* **Work task**:
Transcribe exactly the lines that fall between the one holding "namespace Sys2Proof.Machine" and the one holding "theorem cksStep_snd_toNat (ab", inclusive, from the entries below.

* **Extracted entries**:
|---|

/-- The first byte weighs most (30_encoding.md R86). -/
theorem beNat_cons (b : Byte) (bs : List Byte) : beNat (b :: bs) = b.toNat * 256 ^ bs.length + beNat bs := by
  have hfrom (acc : Nat) : bs.foldl (fun acc b => acc * 256 + b.toNat) acc = acc * 256 ^ bs.length + beNat bs := by
    unfold beNat
    induction bs generalizing acc with
    | nil => simp
    | cons c cs ih =>
      simp only [List.foldl_cons, List.length_cons, ih (acc * 256 + c.toNat), ih (0 * 256 + c.toNat)]
      ring
  rw [← hfrom b.toNat, beNat, List.foldl_cons, Nat.zero_mul, Nat.zero_add]

theorem beNat_lt (bs : List Byte) : beNat bs < 256 ^ bs.length := by
  induction bs with
  | nil => exact Nat.one_pos
  | cons b bs ih =>
    have hb : (b.toNat + 1) * 256 ^ bs.length ≤ 256 * 256 ^ bs.length := Nat.mul_le_mul_right _ b.isLt
    rw [beNat_cons, List.length_cons, Nat.pow_succ]
    linarith

/-- A word of `n` bytes' width holds the number of `n` bytes. -/
theorem ofNat_beNat_toNat {bs : List Byte} {n : Nat} (h : bs.length = n) :
    (BitVec.ofNat (8 * n) (beNat bs)).toNat = beNat bs := by
  rw [BitVec.toNat_ofNat, Nat.pow_mul, ← h]
  exact Nat.mod_eq_of_lt (beNat_lt bs)

theorem be16_toNat {bs : List Byte} (h : bs.length = 2) : (be16 bs).toNat = beNat bs := ofNat_beNat_toNat h

theorem be32_toNat {bs : List Byte} (h : bs.length = 4) : (be32 bs).toNat = beNat bs := ofNat_beNat_toNat h

theorem be64_toNat {bs : List Byte} (h : bs.length = 8) : (be64 bs).toNat = beNat bs := ofNat_beNat_toNat h

/-- The digits above the lowest `n` give the first byte, the lowest `n` the others. -/
theorem beNat_bytesBe (v n : Nat) : beNat (bytesBe v n) = v % 256 ^ n := by
  induction n with
  | zero => exact (Nat.mod_one v).symm
  | succ n ih =>
    calc beNat (bytesBe v (n + 1))
        = v / 256 ^ n % 256 * 256 ^ n + v % 256 ^ n := by rw [bytesBe, beNat_cons, bytesBe_length, ih, BitVec.toNat_ofNat]
      _ = v % 256 ^ (n + 1) := by rw [Nat.pow_succ, Nat.mod_mul]; ring

/-- A slice of a 32-bit value at a byte boundary is one of its base-256 digits. -/
theorem bytesBe32_eq_bytesBe (v : BitVec 32) : bytesBe32 v = bytesBe v.toNat 4 := by
  simp [bytesBe32, bytesBe, BitVec.extractLsb', Nat.shiftRight_eq_div_pow]

theorem be32_bytesBe32 (v : BitVec 32) : be32 (bytesBe32 v) = v := by
  apply BitVec.eq_of_toNat_eq
  rw [be32_toNat rfl, bytesBe32_eq_bytesBe, beNat_bytesBe]
  exact Nat.mod_eq_of_lt v.isLt

/-- Settles O42: the assembled value is the number its bytes write in base 256, and splitting writes that number's digits. -/
theorem bigEndianAssembly : Obligations.BigEndianAssembly := by
  unfold Obligations.BigEndianAssembly
  refine ⟨fun b0 b1 => ?_, fun b0 b1 b2 b3 => ?_, fun b0 b1 b2 b3 b4 b5 b6 b7 => ?_,
    fun v => ⟨be32_bytesBe32 v, rfl⟩, fun v n => ⟨bytesBe_length v n, beNat_bytesBe v n⟩⟩
  · rw [be16_toNat rfl]
    simp [beNat_cons]
  · rw [be32_toNat rfl]
    simp [beNat_cons, Nat.add_assoc]
  · rw [be64_toNat rfl]
    simp [beNat_cons, Nat.add_assoc]

end Sys2Proof.Machine
end

section
/-! The checksum port (41_checksum.md): one operation of the port on the accumulators, updates in a row as the fold `cksFrom`, the
closed form by appending one byte at a time, and the difference one changed byte makes. -/

namespace Sys2Proof.Machine

/-! ### The operations of the port -/

theorem exec_cksClr (s : State) : exec .cksClr s = .next (setCks (0, 0) s) := rfl

theorem exec_cksUpd (b : Byte) (s : State) : exec (.cksUpd b) s = .next (setCks (cksStep (s.cksA, s.cksB) b) s) := rfl

theorem exec_cksRd (s : State) : exec .cksRd s = .next (respond (.checksum s.cksA s.cksB) s) := rfl

theorem exec_cksSpan (bs : List Byte) (s : State) :
    exec (.cksSpan bs) s = .next (respond (.checksum (cks bs).1 (cks bs).2) (setCks (cks bs) s)) := rfl

theorem cksStep_fst_toNat (ab : Byte × Byte) (b : Byte) : (cksStep ab b).1.toNat = (ab.1.toNat + b.toNat) % 256 :=
  BitVec.toNat_add ab.1 b

/-- `B` grows by the new `A`, not by the byte (41_checksum.md R112). -/
theorem cksStep_snd_toNat (ab : Byte × Byte) (b : Byte) :
    (cksStep ab b).2.toNat = (ab.2.toNat + (cksStep ab b).1.toNat) % 256 := BitVec.toNat_add ab.2 (cksStep ab b).1

/-- Settles O9: the operation only clears the accumulators. -/
theorem checksumClear : Obligations.ChecksumClear := fun s _ _ => ⟨exec_cksClr s, rfl⟩

/-- Settles O10, with the two components of `cksStep` for the new accumulators. -/
theorem checksumUpdate : Obligations.ChecksumUpdate := fun b s _ _ =>
  ⟨⟨_, _, cksStep_fst_toNat (s.cksA, s.cksB) b, cksStep_snd_toNat (s.cksA, s.cksB) b, exec_cksUpd b s⟩, rfl⟩

/-- Settles O11: the operation only answers. -/
theorem checksumRead : Obligations.ChecksumRead := exec_cksRd

/-! ### Updates in a row -/

theorem execAll_cons_of_next {i : Instr} {s t : State} (h : exec i s = .next t) (rest : List Instr) :
    execAll (i :: rest) s = execAll rest t := by
  rw [execAll, h]

theorem cksFrom_cons (ab : Byte × Byte) (b : Byte) (bs : List Byte) : cksFrom ab (b :: bs) = cksFrom (cksStep ab b) bs := rfl

theorem cks_append (bs t : List Byte) : cks (bs ++ t) = cksFrom (cks bs) t := List.foldl_append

|---|

* **Answer box**:
namespace Sys2Proof.Machine

/-! ### The operations of the port -/

theorem exec_cksClr (s : State) : exec .cksClr s = .next (setCks (0, 0) s) := rfl

theorem exec_cksUpd (b : Byte) (s : State) : exec (.cksUpd b) s = .next (setCks (cksStep (s.cksA, s.cksB) b) s) := rfl

theorem exec_cksRd (s : State) : exec .cksRd s = .next (respond (.checksum s.cksA s.cksB) s) := rfl

theorem exec_cksSpan (bs : List Byte) (s : State) :
    exec (.cksSpan bs) s = .next (respond (.checksum (cks bs).1 (cks bs).2) (setCks (cks bs) s)) := rfl

theorem cksStep_fst_toNat (ab : Byte × Byte) (b : Byte) : (cksStep ab b).1.toNat = (ab.1.toNat + b.toNat) % 256 :=
  BitVec.toNat_add ab.1 b

/-- `B` grows by the new `A`, not by the byte (41_checksum.md R112). -/
theorem cksStep_snd_toNat (ab : Byte × Byte) (b : Byte) :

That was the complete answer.